-- ==== Sys2Proof/Laws/Records.lean ====
section
/-! SUPPORT. Reading a record after a write, for each table (R40, R64, R88, R98, R113, R131), and folds that keep a
property. -/

namespace Sys2Proof.Machine

/-- What every step of a fold keeps, the fold keeps. -/
theorem foldl_keeps {α β : Type} {P : β → Prop} {f : β → α → β} (h : ∀ b x, P b → P (f b x)) :
    ∀ (l : List α) (b : β), P b → P (l.foldl f b)
  | [], _, hb => hb
  | x :: l, b, hb => foldl_keeps h l (f b x) (h b x hb)

/-- As `foldl_keeps`, for the members of the list only. -/
theorem foldl_keeps_mem {α β : Type} {P : β → Prop} {f : β → α → β} :
    ∀ (l : List α) (b : β), (∀ b, ∀ x ∈ l, P b → P (f b x)) → P b → P (l.foldl f b)
  | [], _, _, hb => hb
  | x :: l, b, h, hb =>
    foldl_keeps_mem l (f b x) (fun c y hy => h c y (List.mem_cons_of_mem x hy)) (h b x List.mem_cons_self hb)

/-- A part of the state that no step of a fold changes is unchanged by the fold. -/
theorem foldl_same {α β γ : Type} {p : β → γ} {f : β → α → β} (h : ∀ b x, p (f b x) = p b) (l : List α) (b : β) :
    p (l.foldl f b) = p b :=
  foldl_keeps (P := fun c => p c = p b) (fun c x hc => (h c x).trans hc) l b rfl

theorem mem_addresses {a : Nat} : a ∈ addresses ↔ 1 ≤ a ∧ a ≤ 15 := by
  simp only [addresses, List.mem_map, List.mem_range]
  exact ⟨fun ⟨k, hk, h⟩ => by omega, fun h => ⟨a - 1, by omega, by omega⟩⟩

theorem mem_streamIds {id : Nat} : id ∈ streamIds ↔ 1 ≤ id ∧ id ≤ 24 := by
  simp only [streamIds, List.mem_map, List.mem_range]
  exact ⟨fun ⟨k, hk, h⟩ => by omega, fun h => ⟨id - 1, by omega, by omega⟩⟩

theorem mem_pairNumbers {k : Nat} : k ∈ pairNumbers ↔ 1 ≤ k ∧ k ≤ 4 := by
  simp only [pairNumbers, List.mem_map, List.mem_range]
  exact ⟨fun ⟨n, hn, h⟩ => by omega, fun h => ⟨k - 1, by omega, by omega⟩⟩

/-- Reading a vector by number after a write by number. -/
theorem vector_getD_set {α : Type} {n : Nat} (v : Vector α n) (i j : Nat) (x d : α) :
    ((v.setIfInBounds i x)[j]?).getD d = if i = j ∧ i < n then x else (v[j]?).getD d := by
  by_cases h : i = j
  · subst h
    by_cases hi : i < n <;> simp [hi]
  · simp [h]

/-- Reading a table numbered from 1 after a write to it; a number that it has not reads as the default. -/
theorem numbered_get_set {α : Type} {n : Nat} (v : Vector α n) (i j : Nat) (x d : α) :
    (if 1 ≤ j then ((if 1 ≤ i then v.setIfInBounds (i - 1) x else v)[j - 1]?).getD d else d) =
      if i = j ∧ 1 ≤ i ∧ i ≤ n then x else if 1 ≤ j then (v[j - 1]?).getD d else d := by
  by_cases hj : 1 ≤ j
  · by_cases hi : 1 ≤ i
    · rw [if_pos hj, if_pos hi, if_pos hj, vector_getD_set]
      have h : (i - 1 = j - 1 ∧ i - 1 < n) ↔ (i = j ∧ 1 ≤ i ∧ i ≤ n) := by omega
      simp only [h]
    · simp [hi]
  · by_cases h : i = j
    · simp [← h, show ¬ 1 ≤ i by omega]
    · simp [h, hj]

/-! ## Stations -/

theorem StationManager.get_set (m : StationManager) (a b : Nat) (r : Station) :
    (m.set a r).get b = if a = b ∧ 1 ≤ a ∧ a ≤ 15 then r else m.get b := by
  have h := numbered_get_set m.table a b r {}
  unfold StationManager.get StationManager.set
  rw [← h]
  by_cases hi : 1 ≤ a <;> simp only [hi, if_true, if_false]

@[simp] theorem State.setStation_station (s : State) (a b : Nat) (r : Station) :
    (s.setStation a r).station b = if a = b ∧ 1 ≤ a ∧ a ≤ 15 then r else s.station b :=
  StationManager.get_set ..

@[simp] theorem State.onStation_station (s : State) (a b : Nat) (f : Station → Station) :
    (s.onStation a f).station b = if a = b ∧ 1 ≤ a ∧ a ≤ 15 then f (s.station a) else s.station b :=
  StationManager.get_set ..

@[simp] theorem StationManager.set_wakeQueue (m : StationManager) (a : Nat) (r : Station) :
    (m.set a r).wakeQueue = m.wakeQueue := by
  unfold StationManager.set; split <;> rfl

/-! ## Trim accounts and service pairs -/

theorem TrimScheduler.get_set (t : TrimScheduler) (a b : Nat) (r : TrimAccount) :
    (t.set a r).get b = if a = b ∧ 1 ≤ a ∧ a ≤ 15 then r else t.get b := by
  have h := numbered_get_set t.accounts a b r {}
  unfold TrimScheduler.get TrimScheduler.set
  rw [← h]
  by_cases hi : 1 ≤ a <;> simp only [hi, if_true, if_false]

@[simp] theorem State.setAccount_account (s : State) (a b : Nat) (r : TrimAccount) :
    (s.setAccount a r).account b = if a = b ∧ 1 ≤ a ∧ a ≤ 15 then r else s.account b :=
  TrimScheduler.get_set ..

@[simp] theorem State.onAccount_account (s : State) (a b : Nat) (f : TrimAccount → TrimAccount) :
    (s.onAccount a f).account b = if a = b ∧ 1 ≤ a ∧ a ≤ 15 then f (s.account a) else s.account b :=
  TrimScheduler.get_set ..

@[simp] theorem TrimScheduler.set_held (t : TrimScheduler) (a k : Nat) (r : TrimAccount) :
    (t.set a r).held k = t.held k := by
  unfold TrimScheduler.set; split <;> rfl

@[simp] theorem TrimScheduler.hold_get (t : TrimScheduler) (k a : Nat) (o : Option Nat) :
    (t.hold k o).get a = t.get a := by
  unfold TrimScheduler.hold; split <;> rfl

@[simp] theorem State.holdTrim_account (s : State) (k b : Nat) (o : Option Nat) :
    (s.holdTrim k o).account b = s.account b :=
  TrimScheduler.hold_get ..

theorem TrimScheduler.held_hold (t : TrimScheduler) (k j : Nat) (o : Option Nat) :
    (t.hold k o).held j = if k = j ∧ 1 ≤ k ∧ k ≤ 4 then o else t.held j := by
  have h := numbered_get_set t.pairs k j o none
  unfold TrimScheduler.held TrimScheduler.hold
  rw [← h]
  by_cases hi : 1 ≤ k <;> simp only [hi, if_true, if_false]

/-! ## Command pairs -/

theorem CallUnit.get_set (u : CallUnit) (k j : Nat) (o : Option Exchange) :
    (u.set k o).get j = if k = j ∧ 1 ≤ k ∧ k ≤ 4 then o else u.get j := by
  have h := numbered_get_set u.pairs k j o none
  unfold CallUnit.get CallUnit.set
  rw [← h]
  by_cases hi : 1 ≤ k <;> simp only [hi, if_true, if_false]

@[simp] theorem State.setExchange_exchange (s : State) (k j : Nat) (o : Option Exchange) :
    (s.setExchange k o).exchange j = if k = j ∧ 1 ≤ k ∧ k ≤ 4 then o else s.exchange j :=
  CallUnit.get_set ..

@[simp] theorem CallUnit.set_queue (u : CallUnit) (j : Nat) (o : Option Exchange) : (u.set j o).queue = u.queue := by
  unfold CallUnit.set; split <;> rfl

@[simp] theorem State.dequeue_exchange (s : State) (l : Entry → Bool) (j : Nat) :
    (s.dequeue l).exchange j = s.exchange j := rfl

/-! ## Streams -/

theorem StreamUnit.get_set (u : StreamUnit) (i j : Nat) (o : Option Stream) :
    (u.set i o).get j = if i = j ∧ 1 ≤ i ∧ i ≤ 24 then o else u.get j := by
  have h := numbered_get_set u.records i j o none
  unfold StreamUnit.get StreamUnit.set
  rw [← h]
  by_cases hi : 1 ≤ i <;> simp only [hi, if_true, if_false]

@[simp] theorem State.setStream_stream (s : State) (i j : Nat) (o : Option Stream) :
    (s.setStream i o).stream j = if i = j ∧ 1 ≤ i ∧ i ≤ 24 then o else s.stream j :=
  StreamUnit.get_set ..

@[simp] theorem StreamUnit.set_freeBlocks (u : StreamUnit) (i : Nat) (o : Option Stream) :
    (u.set i o).freeBlocks = u.freeBlocks := by
  unfold StreamUnit.set; split <;> rfl

/-- A stream that exists has an id of 1 to 24 (R40). -/
theorem State.stream_mem {s : State} {id : Nat} {st : Stream} (h : s.stream id = some st) : id ∈ streamIds := by
  rw [mem_streamIds]
  unfold State.stream StreamUnit.get at h
  by_cases h1 : 1 ≤ id
  · by_cases h2 : id ≤ 24
    · exact ⟨h1, h2⟩
    · rw [if_pos h1, Vector.getElem?_eq_none (by omega)] at h
      simp at h
  · rw [if_neg h1] at h
    simp at h

/-! ## Fault cells -/

theorem FaultRecorder.get_set (r : FaultRecorder) (a b : Nat) (c : FaultCell) :
    (r.set a c).get b = if a = b ∧ a ≤ 15 then c else r.get b := by
  unfold FaultRecorder.get FaultRecorder.set
  rw [vector_getD_set]
  by_cases h : a ≤ 15
  · simp [h, show a < 16 by omega]
  · simp [h, show ¬ a < 16 by omega]

@[simp] theorem State.setFault_faultCell (s : State) (a b : Nat) (c : FaultCell) :
    (s.setFault a c).faultCell b = if a = b ∧ a ≤ 15 then c else s.faultCell b :=
  FaultRecorder.get_set ..

/-! ## The marker index -/

theorem NoticeQueue.marked_mark (q : NoticeQueue) (i j : Nat) (b : Bool) :
    (q.mark i b).marked j = if i = j ∧ 1 ≤ i ∧ i ≤ 24 then b else q.marked j := by
  have h := numbered_get_set q.markers i j b false
  unfold NoticeQueue.marked NoticeQueue.mark
  rw [← h]
  by_cases hi : 1 ≤ i <;> simp only [hi, if_true, if_false]

end Sys2Proof.Machine
end

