/-- A part without streams keeps both relations if its plans are empty (R7, R21). -/
theorem RelationsKept.of_empty {s t : State}
    (active : t.plans.active.slots = emptySlots t.engine.setup.service t.engine.setup.command ∧
      t.plans.active.streams = [])
    (staged : t.plans.staged.slots = emptySlots t.engine.setup.service t.engine.setup.command ∧
      t.plans.staged.streams = [])
    (generation : t.plans.active.generation = t.plans.staged.generation) (none : ∀ id, t.stream id = none) :
    RelationsKept s t := by
  have unplaced : ∀ has id l, ¬ t.placed has id l := fun has id l ⟨st, hst, _⟩ => by simp [none id] at hst
  refine ⟨fun _ => plansAgree_iff.mpr ⟨.empty active.1 active.2 (unplaced _), .empty staged.1 staged.2 (unplaced _),
    generation, fun id st hst => ?_⟩, fun _ => streamsFollowStations_iff.mpr fun id st hst => ?_⟩
  · simp [none id] at hst
  · simp [none id] at hst

/-! ### The requests of the Plan Store and TRUNK SETUP -/

section
variable {s : State}

/-- A STAGED stream is not yet of the active plan. -/
theorem Stream.not_inActive {st : Stream} (h : st.state = .staged) : ¬ st.inActive = true :=
  fun active => Stream.inActive_iff.mp active h

/-- A stream that no plan holds yet is placed in the staged plan, at FREE slots (R26). -/
theorem placeStream_related {id : Nat} {st : Stream} (mem : id ∈ streamIds) (fresh : s.stream id = none)
    (free : ∀ k ∈ st.slotList, k ∈ s.plans.staged.freeSlots) (staged : st.state = .staged)
    (opened : st.closing = false) : RelationsKept s (placeStream id st s) := by
  have records := placeStream_stream (s := s) st mem
  have new : (placeStream id st s).stream id = some st := (records id).trans (if_pos rfl)
  have other : ∀ i, id ≠ i → (placeStream id st s).stream i = s.stream i := fun i h => (records i).trans (if_neg h)
  refine ⟨fun agree => ?_, fun follow => follow.of_records (fun _ => rfl) fun i st' hst' => ?_⟩
  · rw [plansAgree_iff] at agree ⊢
    have slots : ∀ k ∈ st.slotList, k < 32 ∧ s.plans.staged.role k = .free := fun k hk =>
      Plan.mem_freeSlots.mp (free k hk)
    refine ⟨agree.active.congr fun i l => ?_, ?_, agree.generation, fun i st' hst' => ?_⟩
    · by_cases here : id = i
      · subst here
        rw [State.placed_of_some new, iff_false_right (State.not_placed fresh _ _)]
        exact fun active => Stream.not_inActive staged active.1
      · exact State.placed_congr (other i here) _ _
    · refine (agree.staged.add (id := id) (State.not_placed fresh _) slots).congr fun i l => ?_
      by_cases here : id = i
      · subst here
        rw [State.placed_of_some new, or_iff_left (State.not_placed fresh _ _)]
        simp [opened]
      · rw [State.placed_congr (other i here), or_iff_right (fun e => here e.1.symm)]
    · rw [records] at hst'
      split at hst'
      · obtain rfl := Option.some.inj hst'
        refine ⟨fun closing => by simp [opened] at closing, fun k hk => ?_⟩
        obtain ⟨inFrame, role⟩ := slots k hk
        exact ⟨agree.staged.free_beyond inFrame role, inFrame⟩
      · exact agree.streams i st' hst'
  · rw [records] at hst'
    split at hst'
    · obtain rfl := Option.some.inj hst'
      exact .inr fun active => absurd staged active
    · exact .inl hst'

/-- The slots of a stream that is not closing are its slots of the staged plan (R20). -/
theorem State.placed_opened {id : Nat} {st : Stream} (hst : s.stream id = some st)
    (opened : st.closing = false) (l : List Nat) : s.placed (fun st => !st.closing) id l ↔ l = st.slotList := by
  rw [State.placed_of_some hst]
  simp [opened]

/-- The staged plan without a stream that was not closing (R28, R29). -/
theorem PlansLinked.unstaged (h : PlansLinked s) {id : Nat} {st : Stream} (hst : s.stream id = some st)
    (opened : st.closing = false) : (s.plans.staged.dropStream id st.slotList).Carries s.engine.setup
      (fun i l => i ≠ id ∧ s.placed (fun st => !st.closing) i l) :=
  h.staged.drop (State.placed_opened hst opened) fun k hk => ((h.streams id st hst).slots k hk).1

/-- A STAGED stream is removed (R28, R44). -/
theorem removeStaged_related {id : Nat} {st : Stream} (hst : s.stream id = some st) (staged : st.state = .staged)
    (opened : st.closing = false) : RelationsKept s (deleteStream id st (unstage id st s)) := by
  have records : ∀ i, (deleteStream id st (unstage id st s)).stream i = if id = i then none else s.stream i :=
    deleteStream_stream st (State.stream_mem hst)
  have gone : (deleteStream id st (unstage id st s)).stream id = none := (records id).trans (if_pos rfl)
  have other : ∀ i, id ≠ i → (deleteStream id st (unstage id st s)).stream i = s.stream i := fun i h =>
    (records i).trans (if_neg h)
  refine ⟨fun agree => ?_, fun follow => follow.of_records (fun _ => rfl) fun i st' hst' => ?_⟩
  · rw [plansAgree_iff] at agree ⊢
    refine ⟨agree.active.congr fun i l => ?_, (agree.unstaged hst opened).congr fun i l => ?_, agree.generation,
      fun i st' hst' => ?_⟩
    · by_cases here : id = i
      · subst here
        rw [iff_false_left (State.not_placed gone _ _), State.placed_of_some hst]
        exact fun active => Stream.not_inActive staged active.1
      · exact State.placed_congr (other i here) _ _
    · by_cases here : id = i
      · subst here
        rw [iff_false_left (State.not_placed gone _ _)]
        exact fun e => e.1 rfl
      · rw [State.placed_congr (other i here), and_iff_right (Ne.symm here)]
    · rw [records] at hst'
      split at hst'
      · simp at hst'
      · exact agree.streams i st' hst'
  · rw [records] at hst'
    split at hst'
    · simp at hst'
    · exact .inl hst'

/-- A stream of the active plan is marked closing (R29, R45). -/
theorem markClosing_related {id : Nat} {st : Stream} (hst : s.stream id = some st) (active : st.state ≠ .staged)
    (opened : st.closing = false) : RelationsKept s (markClosing id st s) := by
  have records := markClosing_stream (s := s) st (State.stream_mem hst)
  have frame := markClosing_frame s id st
  have marked : (markClosing id st s).stream id = some { st with closing := true } := (records id).trans (if_pos rfl)
  have other : ∀ i, id ≠ i → (markClosing id st s).stream i = s.stream i := fun i h => (records i).trans (if_neg h)
  refine ⟨fun agree => ?_, fun follow => follow.of_records ?_ fun i st' hst' => ?_⟩
  · rw [plansAgree_iff] at agree ⊢
    refine ⟨?_, ?_, ?_, fun i st' hst' => ?_⟩
    · rw [markClosing_plans, frame.1]
      refine agree.active.congr fun i l => ?_
      by_cases here : id = i
      · subst here
        rw [State.placed_of_some marked, State.placed_of_some hst]
        rfl
      · exact State.placed_congr (other i here) _ _
    · rw [markClosing_plans, frame.1]
      refine (agree.unstaged hst opened).congr fun i l => ?_
      by_cases here : id = i
      · subst here
        rw [State.placed_of_some marked]
        simp
      · rw [State.placed_congr (other i here), and_iff_right (Ne.symm here)]
    · rw [markClosing_plans]
      exact agree.generation
    · rw [records] at hst'
      rw [frame.1]
      split at hst'
      · obtain rfl := Option.some.inj hst'
        exact ⟨fun _ => active, (agree.streams id st hst).slots⟩
      · exact agree.streams i st' hst'
  · intro a
    simp only [State.station, frame.2.1]
  · rw [records] at hst'
    split at hst'
    · obtain rfl := Option.some.inj hst'
      have follows := streamsFollowStations_iff.mp follow id st hst
      exact .inr (by rw [frame.2.1]; exact follows)
    · exact .inl hst'
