-- ==== Sys2Proof/Machine/ControlFlow.lean ====
section
/-! DEFINITION. Control flow (spec/40_control_flow.md). Every meaning starts with `pc` already advanced by 2
(R320, R322; log 23). -/

namespace Sys2Proof.Machine

/-- 0000 (R400): nothing but the fetch's advance of `pc`. -/
def execNop (s : State) : Result := .next s

/-- 00EE (R410): pop the return address into `pc`. -/
def execRet (s : State) : Result :=
  match s.pop with
  | .error r => .fault r
  | .ok (v, s') => .next (s'.setPc v)

/-- 1NNN (R420). -/
def execJp (nnn : Addr12) (s : State) : Result := .next (s.setPc (zext16 nnn))

/-- 2NNN (R430): push the advanced `pc`, then jump. -/
def execCall (nnn : Addr12) (s : State) : Result :=
  match s.push s.pc with
  | .error r => .fault r
  | .ok s' => .next (s'.setPc (zext16 nnn))

/-- 3XNN (R440). -/
def execSeImm (x : Reg) (nn : Byte) (s : State) : Result := .next (s.skipIf (s.reg x == nn))

/-- 4XNN (R450). -/
def execSneImm (x : Reg) (nn : Byte) (s : State) : Result := .next (s.skipIf (s.reg x != nn))

/-- 5XY0 (R460). -/
def execSeReg (x y : Reg) (s : State) : Result := .next (s.skipIf (s.reg x == s.reg y))

/-- 9XY0 (R470). -/
def execSneReg (x y : Reg) (s : State) : Result := .next (s.skipIf (s.reg x != s.reg y))

/-- BNNN (R480): the register is always V0. -/
def execJpV0 (nnn : Addr12) (s : State) : Result := .next (s.setPc (zext16 nnn + byteToWord (s.reg 0)))

end Sys2Proof.Machine
end

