-- ==== Sys2Proof/Machine/Display.lean ====
section
/-! DEFINITION. The screen (spec/43_display.md). -/

namespace Sys2Proof.Machine

/-- 00E0 (R700): every cell false; VF is not written. -/
def execCls (s : State) : Result := .next (s.setScreen Screen.clear)

/-- DXYN (R720): read N sprite bytes at I, toggle the cells of their 1 bits, then put the collision flag in
VF (R725). N = 0 draws no row and clears VF (R723; log 10). -/
def execDrw (x y : Reg) (n : Nibble) (s : State) : Result :=
  match readBytes s.mem s.dataAddr n.toNat with
  | .error r => .fault r
  | .ok bs =>
    let c := drawRows (s.reg x) (s.reg y) 0 bs (s.fb, false)
    .next ((s.setScreen c.1).setReg vf (flagByte c.2))

end Sys2Proof.Machine
end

++++++++

_TASK TO COMPLETE_.
A single number is the whole answer: please count how many lines of the records above include the string "RelationsKept".

_YOUR RESPONSE_.
5